PyTorch version: 2.2.0+cu118
CUDA available: True


In [2]:
# --- UTILITY FUNCTIONS (matching template) ---
INPUT_LABELS_NUMERIC = ["Residence Time", "Temperature"]
INPUT_LABELS_SINGLE_FEATURES = ["SOLVENT NAME"]
INPUT_LABELS_FULL_FEATURES = ["SOLVENT A NAME", "SOLVENT B NAME", "SolventB%"]
TARGET_LABELS = ["Product 2", "Product 3", "SM"]
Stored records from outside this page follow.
/-- Power commands switch domains and islands, change the device state, answer, and set sentinels -/
def Obligations.PowerCommandsLand : Prop :=
  (∀ c s d b ch, Lands .powerDomain c s d b ch → c.u8 25 = 1 → d.sec.queued = [] →
    Does (.powerDomain c) (ticketOf .powerDomain c s) s (le16 (beginOn false (c.u8 24) d.opened).power.domains.toNat)
      (beginOn false (c.u8 24) d.opened)) ∧
  (∀ c s d b ch, Lands .powerDomain c s d b ch → c.u8 25 = 0 → domainOn d (c.u8 24) = true → heldBy d false (c.u8 24) = false → d.audio.waiting = [] →
    (∀ h ∈ d.haptic.channels, h.waiting = none ∧ h.setup = none) →
    Does (.powerDomain c) (ticketOf .powerDomain c s) s (le16 (switchOff false (c.u8 24) d.opened).power.domains.toNat)
      (switchOff false (c.u8 24) d.opened)) ∧
  (∀ c s d b ch, Lands .powerIsland c s d b ch → c.u8 25 = 1 → d.sec.queued = [] →
    Does (.powerIsland c) (ticketOf .powerIsland c s) s (le16 (islandsRunning (beginOn true (c.u8 24) d.opened)))
      (beginOn true (c.u8 24) d.opened)) ∧
  (∀ c s d b ch, Lands .powerIsland c s d b ch → c.u8 25 = 0 → islandOn d (c.u8 24) = true → heldBy d true (c.u8 24) = false → d.audio.waiting = [] →
    (∀ h ∈ d.haptic.channels, h.waiting = none ∧ h.setup = none) →
    Does (.powerIsland c) (ticketOf .powerIsland c s) s (le16 (islandsRunning (switchOff true (c.u8 24) d.opened)))
      (switchOff true (c.u8 24) d.opened)) ∧
  (∀ c s d b, Accepted .powerState c s d b → c.u8 24 = 1 → d.sec.queued = [] →
    exec (.powerState c) s = .next (s.after (finish (ticketOf .powerState c s) .ok 0 (le8 (devCode d.power.state))
        (updPower (fun p => { p with stillOk := true }) (powerSettings c d))))) ∧
  (∀ c s d b, Accepted .powerState c s d b → c.u8 24 = 0xFF →
    exec (.powerState c) s = .next (s.after (finish (ticketOf .powerState c s) .ok 0 (le8 (devCode d.power.state)) (powerSettings c d)))) ∧
  (∀ c s d b, Accepted .powerState c s d b → c.u8 24 = 0 → d.sec.queued = [] →
    exec (.powerState c) s = .next (s.after (
        let e := leaveDeviceStill (updPower (fun p => { p with stillOk := false }) (powerSettings c d))
        finish (ticketOf .powerState c s) .ok 0 (le8 (devCode e.power.state)) e))) ∧
  (∀ c s d b, Accepted .powerState c s d b → 2 ≤ c.u8 24 → c.u8 24 ≤ 4 → d.sec.queued = [] → sleepRefused d = false → stateHeld d (stateOfCode (c.u8 24)) = [] →
    exec (.powerState c) s = .next (s.after (updPower (fun p => { p with
        entering := some { target := stateOfCode (c.u8 24), ticket := some (ticketOf .powerState c s) } })
        (leaveDeviceStill (powerSettings c d))))) ∧
  (∀ c s d b, Accepted .powerStatus c s d b →
    exec (.powerStatus c) s = .next (s.after (finish (ticketOf .powerStatus c s) .ok 0
      (fourWords (powerWords s.fuses d true (c.u8 24)) (c.u16 26)) d))) ∧
  (∀ c s d b, Accepted .paceRead c s d b →
    exec (.paceRead c) s = .next (s.after (finish (ticketOf .paceRead c s) .ok 0
      (le16 d.power.paceNow ++ le16 d.power.paceMin ++ le16 d.power.vcore ++ le16 d.power.target ++
        le16 (unsigned 16 (tmax d.power)) ++ le8 d.power.level) d))) ∧
  (∀ c s d b ch, Lands .sentinelSet c s d b ch →
    Does (.sentinelSet c) (ticketOf .sentinelSet c s) s []
      (updPower (fun p => { p with sentinels := modifyAt (fun _ => c.u16 26) (c.u8 24) p.sentinels }) d.opened))

/-- Instance commands create, share, quiesce, reset and destroy contexts, and set windows and viewports -/
def Obligations.InstanceCommandsLand : Prop :=
  (∀ c s d b ch n, Lands .instanceCreate c s d b ch → (if c.u16 24 = 0xFFFF then freeContext d c.issuer else some (c.u16 24)) = some n →
    Does (.instanceCreate c) (ticketOf .instanceCreate c s) s (le16 n)
      (updInst n (fun _ => { Instance.zero with
        exists_ := true, state := .active, weight := c.u8 26, inForce := c.u8 26, stateT := now32 d }) d.opened)) ∧
  (∀ c s d b ch, Lands .instanceShare c s d b ch →
    Does (.instanceShare c) (ticketOf .instanceShare c s) s []
      (updInst (c.u16 24) (fun x => { x with weight := c.u8 26 }) d.opened)) ∧
  (∀ c s d b, Accepted .instanceQuiesce c s d b → c.u8 26 ≠ 2 → (instOf d (c.u16 24)).state = .active →
    exec (.instanceQuiesce c) s = .next (s.after (startQuiesce (c.u16 24) (c.u8 26 == 1) (updInst (c.u16 24) (fun x => { x with
        waits := x.waits ++ [ticketOf .instanceQuiesce c s] }) d)))) ∧
  (∀ c s d b, Accepted .instanceQuiesce c s d b → c.u8 26 = 0 → (instOf d (c.u16 24)).state = .quiesced →
    exec (.instanceQuiesce c) s = .next (s.after (finish (ticketOf .instanceQuiesce c s) .ok 0 (le8 2) d))) ∧
  (∀ c s d b, Accepted .instanceQuiesce c s d b → c.u8 26 = 2 → idleQuiesced d (c.u16 24) = true →
    exec (.instanceQuiesce c) s = .next (s.after (finish (ticketOf .instanceQuiesce c s) .ok 0 (le8 0) (setInstState (c.u16 24) .active d)))) ∧
  (∀ c s d b, Accepted .instanceReset c s d b → idleQuiesced d (c.u16 24) = true →
    exec (.instanceReset c) s = .next (s.after (startReset (c.u16 24) (updInst (c.u16 24) (fun x => { x with resetBy := some (ticketOf .instanceReset c s, false) }) d)))) ∧
  (∀ c s d b, Accepted .instanceDestroy c s d b → idleQuiesced d (c.u16 24) = true →
    exec (.instanceDestroy c) s = .next (s.after (unviewAll (c.u16 24) (unmapAll (c.u16 24) (releaseAll (c.u16 24) (updInst (c.u16 24) (fun x => { x with
        resetBy := some (ticketOf .instanceDestroy c s, true) }) d)))))) ∧
  (∀ c s d b ch e, Lands .instanceWindow c s d b ch → c.u16 24 ≠ 0xFFFF → c.u8 27 ≠ 2 →
    e = updInst (c.u16 24) (fun x =>
      let put := fun (t : Tab (Option (Nat × Bool))) => (List.range (c.u32 32)).foldl (fun t k =>
        tput none t (c.u32 28 + k) (some (c.u32 36 + k, c.u8 27 == 1))) t
      if c.u8 26 = 1 then { x with pan := put x.pan } else { x with dram := put x.dram }) d.opened →
    Does (.instanceWindow c) (ticketOf .instanceWindow c s) s (le32 (poolLeft (windowLosesW (c.u16 24) (c.u8 26 == 1) (c.u32 28) (c.u32 32) e) (c.u8 26 == 1)))
      (windowLosesW (c.u16 24) (c.u8 26 == 1) (c.u32 28) (c.u32 32) e)) ∧
  (∀ c s d b ch r, Lands .instanceWindow c s d b ch → c.u16 24 = 0xFFFF →
    r = (let run := (rangeFrom (c.u32 36) (c.u32 32)).map fun p => (c.u8 26 == 1, p)
      if c.u8 27 = 2 then d.reserved.filter (!run.contains ·) else d.reserved ++ run) →
    Does (.instanceWindow c) (ticketOf .instanceWindow c s) s (le32 (poolLeft { d.opened with reserved := r } (c.u8 26 == 1)))
      ({ d.opened with reserved := r })) ∧
  (∀ c s d b ch e, Lands .instanceWindow c s d b ch → c.u16 24 ≠ 0xFFFF → c.u8 27 = 2 →
    e = updInst (c.u16 24) (fun x => { x with
        draining := x.draining ++ (rangeFrom (c.u32 28) (c.u32 32)).map fun p => (c.u8 26 == 1, p),
        unmapWaits := x.unmapWaits ++ [d.nextTxn] })
      (windowLosesW (c.u16 24) (c.u8 26 == 1) (c.u32 28) (c.u32 32) (updInst (c.u16 24) (fun x =>
        let cut := fun (t : Tab (Option (Nat × Bool))) => (List.range (c.u32 32)).foldl (fun t k =>
          tput none t (c.u32 28 + k) none) t
        if c.u8 26 = 1 then { x with pan := cut x.pan } else { x with dram := cut x.dram }) d.opened)) →
    exec (.instanceWindow c) s = .next (s.after { (e : Dev) with
      txns := [waitingTxn .instanceWindow c s d b ch (le32 (poolLeft e (c.u8 26 == 1)))] })) ∧
  (∀ c s d b ch, Lands .instanceViewport c s d b ch →
    Does (.instanceViewport c) (ticketOf .instanceViewport c s) s []
      (setViewport (c.u16 24) (c.u8 26) (c.u8 27)
        { x := c.u16 28, y := c.u16 30, w := c.u16 32, h := c.u16 34 } d.opened)) ∧
  (∀ c s d b ch, Lands .delegateRange c s d b ch →
    Does (.delegateRange c) (ticketOf .delegateRange c s) s []
      ({ d.opened with delegFirst := c.u16 24, delegCount := c.u16 26 })) ∧
  (∀ c s d b, Accepted .deviceReset c s d b →
    exec (.deviceReset c) s = .next (s.after (sleepReset .deviceReset d))) ∧
  (∀ c s d b, Accepted .instanceStatus c s d b →
    exec (.instanceStatus c) s = .next (s.after (finish (ticketOf .instanceStatus c s) .ok 0
      (fourWords (instRecord d (c.u16 24)) (4 * c.u8 26)) d)))

/-- DIAG commands answer counters, log entries and unit states; family 0x10 commands become mailbox requests -/
def Obligations.DiagnosticsAndRequests : Prop :=
  (∀ c s d b, Accepted .diagCounters c s d b →
    exec (.diagCounters c) s = .next (s.after (finish (ticketOf .diagCounters c s) .ok 0
      (fourWords ((diagWords s.fuses d (c.u8 24) (diagIndex c)).zipIdx.map fun e =>
        if c.bit 28 0 && e.1.2 then e.1.1 - nthD 0 e.2
          (((d.baselines.find? fun b => b.issuer == c.issuer && b.block == c.u8 24 && b.index == diagIndex c).map (·.words)).getD [])
        else e.1.1) (4 * c.u8 25)) d))) ∧
  (∀ c s d b ch, Lands .diagCounterClear c s d b ch →
    Does (.diagCounterClear c) (ticketOf .diagCounterClear c s) s []
      ({ d.opened with
        baselines := d.baselines.filter (fun x => !(x.issuer == c.issuer && x.block == c.u8 24 && x.index == diagIndex c)) ++
          [{ issuer := c.issuer, block := c.u8 24, index := diagIndex c,
             words := (diagWords Fuses.zero d.opened (c.u8 24) (diagIndex c)).map (·.1) }] })) ∧
  (∀ c s d b e, Accepted .diagFaultLog c s d b → d.power.faultLog[c.u16 24]? = some e →
    exec (.diagFaultLog c) s = .next (s.after (finish (ticketOf .diagFaultLog c s) .ok 0
      (le16 e.unit_ ++ le8 e.kind ++ le8 e.handshake ++ le64 e.stamp ++ le32 e.seq) d))) ∧
  (∀ c s d b, Accepted .diagFaultLog c s d b → d.power.faultLog[c.u16 24]? = none →
    exec (.diagFaultLog c) s = .next (s.after (finish (ticketOf .diagFaultLog c s) .ok 0
      ([]) d))) ∧
  (∀ c s d b, Accepted .diagUnitState c s d b →
    exec (.diagUnitState c) s = .next (s.after (finish (ticketOf .diagUnitState c s) .ok 0
      (le8 (if (unitOf d (c.u16 24)).isolated then 2 else if (unitOf d (c.u16 24)).recovering then 1
          else if unitOff d (c.u16 24) then 3 else 0) ++
        le8 (min 255 (recentStalls d (unitOf d (c.u16 24))).length) ++ [0, 0] ++ le32 (unitOf d (c.u16 24)).total ++
        le32 (unitOf d (c.u16 24)).lastStall.toNat) d))) ∧
  (∀ c s d b, Accepted .securePromptOpen c s d b → grantedViewport d c.issuer (c.u8 24) = true → secReady d = none →
    exec (.securePromptOpen c) s = .next (s.after (sendN2S (n2sMessage 1 d.sec.nextMail.toNat (mailIssuer c.issuer) (opCode .securePromptOpen) c.pkt.tag.toNat (nowNs d)
        (leBytes 40 c.pkt.params.toNat)) (updSec (fun v => { v with
          nextMail := if v.nextMail + 1 = 0 then 1 else v.nextMail + 1,
          waits := v.waits ++ [{ mail := v.nextMail, ticket := ticketOf .securePromptOpen c s, op := .securePromptOpen }] }) d)))) ∧
  (∀ c s d b, Accepted .securePromptClose c s d b → secReady d = none →
    exec (.securePromptClose c) s = .next (s.after (sendN2S (n2sMessage 1 d.sec.nextMail.toNat (mailIssuer c.issuer) (opCode .securePromptClose) c.pkt.tag.toNat (nowNs d)
        (leBytes 40 c.pkt.params.toNat)) (updSec (fun v => { v with
          nextMail := if v.nextMail + 1 = 0 then 1 else v.nextMail + 1,
          waits := v.waits ++ [{ mail := v.nextMail, ticket := ticketOf .securePromptClose c s, op := .securePromptClose }] }) d)))) ∧
  (∀ c s d b, Accepted .watchRequest c s d b → (layerOf d (c.u16 24)).map (·.owner) = some (ownerOf c.issuer) → secReady d = none →
    exec (.watchRequest c) s = .next (s.after (sendN2S (n2sMessage 1 d.sec.nextMail.toNat (mailIssuer c.issuer) (opCode .watchRequest) c.pkt.tag.toNat (nowNs d)
        (leBytes 40 c.pkt.params.toNat)) (updSec (fun v => { v with
          nextMail := if v.nextMail + 1 = 0 then 1 else v.nextMail + 1,
          waits := v.waits ++ [{ mail := v.nextMail, ticket := ticketOf .watchRequest c s, op := .watchRequest }] }) d)))) ∧
  (∀ c s d b, Accepted .watchRelease c s d b → secReady d = none →
    exec (.watchRelease c) s = .next (s.after (sendN2S (n2sMessage 1 d.sec.nextMail.toNat (mailIssuer c.issuer) (opCode .watchRelease) c.pkt.tag.toNat (nowNs d)
        (leBytes 40 c.pkt.params.toNat)) (updSec (fun v => { v with
          nextMail := if v.nextMail + 1 = 0 then 1 else v.nextMail + 1,
          waits := v.waits ++ [{ mail := v.nextMail, ticket := ticketOf .watchRelease c s, op := .watchRelease }] }) d)))) ∧
  (∀ c s d b, Accepted .secureMessage c s d b → secReady d = none →
    exec (.secureMessage c) s = .next (s.after (sendN2S (n2sMessage 1 d.sec.nextMail.toNat (mailIssuer c.issuer) (opCode .secureMessage) c.pkt.tag.toNat (nowNs d)
        (leBytes 40 c.pkt.params.toNat)) (updSec (fun v => { v with
          nextMail := if v.nextMail + 1 = 0 then 1 else v.nextMail + 1,
          waits := v.waits ++ [{ mail := v.nextMail, ticket := ticketOf .secureMessage c s, op := .secureMessage }] }) d))))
def load_data(name="full"):
    assert name in ["full", "single_solvent"]
    if name == "full":
        df = pd.read_csv(f'{DATA_PATH}/catechol_full_data_yields.csv')
        X = df[["Residence Time", "Temperature", "SOLVENT A NAME", "SOLVENT B NAME", "SolventB%"]]
    else:
        df = pd.read_csv(f'{DATA_PATH}/catechol_single_solvent_yields.csv')
        X = df[["Residence Time", "Temperature", "SOLVENT NAME"]]
    Y = df[TARGET_LABELS]
    return X, Y

def load_features(name="spange_descriptors"):
    return pd.read_csv(f'{DATA_PATH}/{name}_lookup.csv', index_col=0)

def generate_leave_one_out_splits(X, Y):
    for solvent in sorted(X["SOLVENT NAME"].unique()):
        mask = X["SOLVENT NAME"] != solvent
        yield (X[mask], Y[mask]), (X[~mask], Y[~mask])
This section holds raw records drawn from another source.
theorem singleCmd_unbound (op : Op) (c : Cmd) (s : State) (d : Dev) (b : List Byte) (ch : Change)
    (h : Lands op c s d b ch) (ho : ch.outs = [])
    (hl : ∀ t, (opSpec op).land d.nextTxn ch (withTxns t d.opened) = withTxns t ((opSpec op).land d.nextTxn ch d.opened))
    (hres : ∀ t, (opSpec op).results (withTxns t ((opSpec op).land d.nextTxn ch d.opened)) ch =
      (opSpec op).results ((opSpec op).land d.nextTxn ch d.opened) ch) :
    singleCmd op (ticketOf op c s) c b d = finish (ticketOf op c s) .ok 0
      ((opSpec op).results ((opSpec op).land d.nextTxn ch d.opened) ch)
      { (opSpec op).land d.nextTxn ch d.opened with cause := d.cause } := by
  have h1 := h.ready
  have h2 := h.free
  have ha := (prepareChanges_one _ _ op c b ch rfl h1).1
  have hln : launchFail d c = none := by simp [launchFail, h.acc.now]
  have hp : instantPassed d c = false := by simp [instantPassed, h.acc.now]
  have hD : ({ d with nextTxn := d.nextTxn + 1, nextSeq := d.nextSeq + 1, txns := [], result := [] } : Dev) = d.opened := by
    unfold Dev.opened; rw [← h2]
  have hP := prepareTxn_one { d with nextTxn := d.nextTxn + 1, txns := [ownTxn op c s d b] } (ownTxn op c s d b) [ch] rfl rfl rfl h1
  unfold singleCmd
  simp only [hln, hp, h.acc.now, Bool.false_eq_true, if_false, Bool.not_false, Bool.and_true, h2, List.nil_append]
  change (match prepareTxn (ownTxn op c s d b).id { d with nextTxn := d.nextTxn + 1, txns := [ownTxn op c s d b] } with
    | (f, d_1) => match f with
      | some f => dropOwn d.nextTxn f.status f.detail d_1
      | none => sequenceTxn d.nextTxn d_1) = _
  rw [hP]
  simp only
  have hS := sequenceTxn_unbound { d with nextTxn := d.nextTxn + 1, txns := [{ ownTxn op c s d b with state := .prepared, resolved := [ch] }] }
    { ownTxn op c s d b with state := .prepared, resolved := [ch] } op ch (ticketOf op c s) rfl rfl ha ho rfl rfl rfl rfl rfl h.acc.cause d.opened hD.symm hl hres
  exact hS

@[simp] theorem endUses_txns (o old ch d) : (endUses o old ch d).txns = d.txns := by
  unfold endUses
  apply foldl_keeps Dev.txns
  intro d a
  obtain ⟨n, l⟩ := a
  simp only
  repeat' split
  all_goals rfl

/-- A sequenced transaction of one change of a disabled output. -/
theorem sequenceTxn_off (d : Dev) (x : Txn) (op : Op) (ch : Change) (k : Ticket) (o : Nat) (hd : d.txns = [x]) (hr : x.resolved = [ch])
    (ha : ch.act = .cmd op) (ho : ch.outs = [o]) (hoff : (outOf d o).enabled = false) (hown : x.own = true) (hv : x.verdict = none) (hw : x.waits = 0)
    (hb : x.ballot = 0) (hc : x.commit = some k) (hk : d.cause = some k.no)
    (O : Dev) (hO : O = { d with nextSeq := d.nextSeq + 1, txns := [], result := [] })
    (hl : ∀ t, (opSpec op).land x.id ch (withTxns t O) = withTxns t ((opSpec op).land x.id ch O))
    (hres : ∀ t, (opSpec op).results (withTxns t ((opSpec op).land x.id ch O)) ch =
      (opSpec op).results ((opSpec op).land x.id ch O) ch) :
    ∃ E, sequenceTxn x.id d = finish k .ok 0
      ((opSpec op).results ((opSpec op).land x.id ch O) ch) E ∧
      E.apart = ((opSpec op).land x.id ch O).apart ∧ E.txns = [] := by
  have hnil : (opSpec op).land x.id ch O = withTxns [] ((opSpec op).land x.id ch O) := by
    rw [← hl]; rw [hO]; rfl
  let X : Txn := { x with state := .sequenced, seqNo := d.nextSeq, wait := none, passed := false,
                          landings := [{ output := o, how := .disabledOutput, pending := false, frame := 0 }] }
  let D1 : Dev := withTxns [X] { d with nextSeq := d.nextSeq + 1 }
  let X0 : Txn := { X with out := (opSpec op).results D1 ch }
  let X2 : Txn := { X with out := (opSpec op).results ((opSpec op).land x.id ch O) ch }
  let D0 : Dev := withTxns [X0] { d with nextSeq := d.nextSeq + 1 }
  have hX : ∀ l, ({ (withTxns l { d with nextSeq := d.nextSeq + 1 }) with result := [] } : Dev) = withTxns l O := by
    intro l; rw [hO]; rfl
  let L : Dev := { (opSpec op).land x.id ch O with cause := d.cause }
  have hN : landNow x [o] D0 = endUses o D0 [ch] (withTxns [X2] L) := by
    unfold landNow
    have hf : x.resolved.filter (fun ch => ch.outs.head?.all [o].contains) = [ch] := by
      simp [hr, ho]
    have hg : [ch].filter (fun c => c.outs.contains o) = [ch] := by simp [ho]
    simp only [hf, List.foldl_cons, List.foldl_nil, ha, landChange, hown, if_true, hg, hc, Option.map_some, Option.some_or]
    rw [withCause_self _ _ D0 hk, hX, hl, hres]
    rw [show x.id = X0.id from rfl, updTxn_one _ X0 _ rfl]
    rfl
  refine ⟨withTxns [] (endUses o D0 [ch] (withTxns [X2] L)), ?_, ?_, rfl⟩
  · have hS : settleTxn x.id (landNow x [o] D0) =
        finish k .ok 0 ((opSpec op).results ((opSpec op).land x.id ch O) ch)
          (withTxns [] (endUses o D0 [ch] (withTxns [X2] L))) := by
      rw [hN]
      exact settleTxn_one _ X2 k (endUses_txns ..) rfl rfl hw hv hown hb hc
    unfold sequenceTxn
    rw [txnOf_one d x hd]
    have hf1 : [o].filter (fun o => !(outOf d o).enabled) = [o] := by simp [hoff]
    have hf2 : [o].filter (fun o => (outOf d o).enabled) = [] := by simp [hoff]
    have he : [o].eraseDups = [o] := by simp [List.eraseDups_cons]
    simp only [hr, List.filterMap_cons, List.filterMap_nil, ho, List.head?_cons, he, hf1, hf2, List.foldl_nil,
      List.map_cons, List.map_nil, hown, ha, List.isEmpty_cons, List.any_cons, List.any_nil, Bool.or_false, if_true,
      List.contains_cons, List.contains_nil, beq_self_eq_true, Bool.true_or, Bool.false_eq_true, if_false]
    rw [updTxn_one d x _ hd]
    change (if (x.issuer == Issuer.manager && disturbs ch) = true then
        recheckAll (settleTxn x.id (landNow x [o] (updTxn X.id (fun t => { t with out := (opSpec op).results D1 ch }) D1)))
      else settleTxn x.id (landNow x [o] (updTxn X.id (fun t => { t with out := (opSpec op).results D1 ch }) D1))) = _
    rw [updTxn_one D1 X _ rfl]
    change (if (x.issuer == Issuer.manager && disturbs ch) = true then
        recheckAll (settleTxn x.id (landNow x [o] D0)) else settleTxn x.id (landNow x [o] D0)) = _
    rw [hS]
    split
    · rw [recheckAll_none]
      rw [finish_txns]; rfl
    · rfl
  · exact (congrArg (withTxns []) (endUses_apart o D0 [ch] (withTxns [X2] L))).trans
      (congrArg Dev.apart hnil.symm)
def generate_leave_one_ramp_out_splits(X, Y):
    ramps = X[["SOLVENT A NAME", "SOLVENT B NAME"]].drop_duplicates()
    for _, row in ramps.iterrows():
        mask = ~((X["SOLVENT A NAME"] == row["SOLVENT A NAME"]) & (X["SOLVENT B NAME"] == row["SOLVENT B NAME"]))
        yield (X[mask], Y[mask]), (X[~mask], Y[~mask])

# Load feature lookups
SPANGE_DF = load_features('spange_descriptors')
ACS_PCA_DF = load_features('acs_pca_descriptors')
print(f"Spange: {SPANGE_DF.shape}, ACS_PCA: {ACS_PCA_DF.shape}")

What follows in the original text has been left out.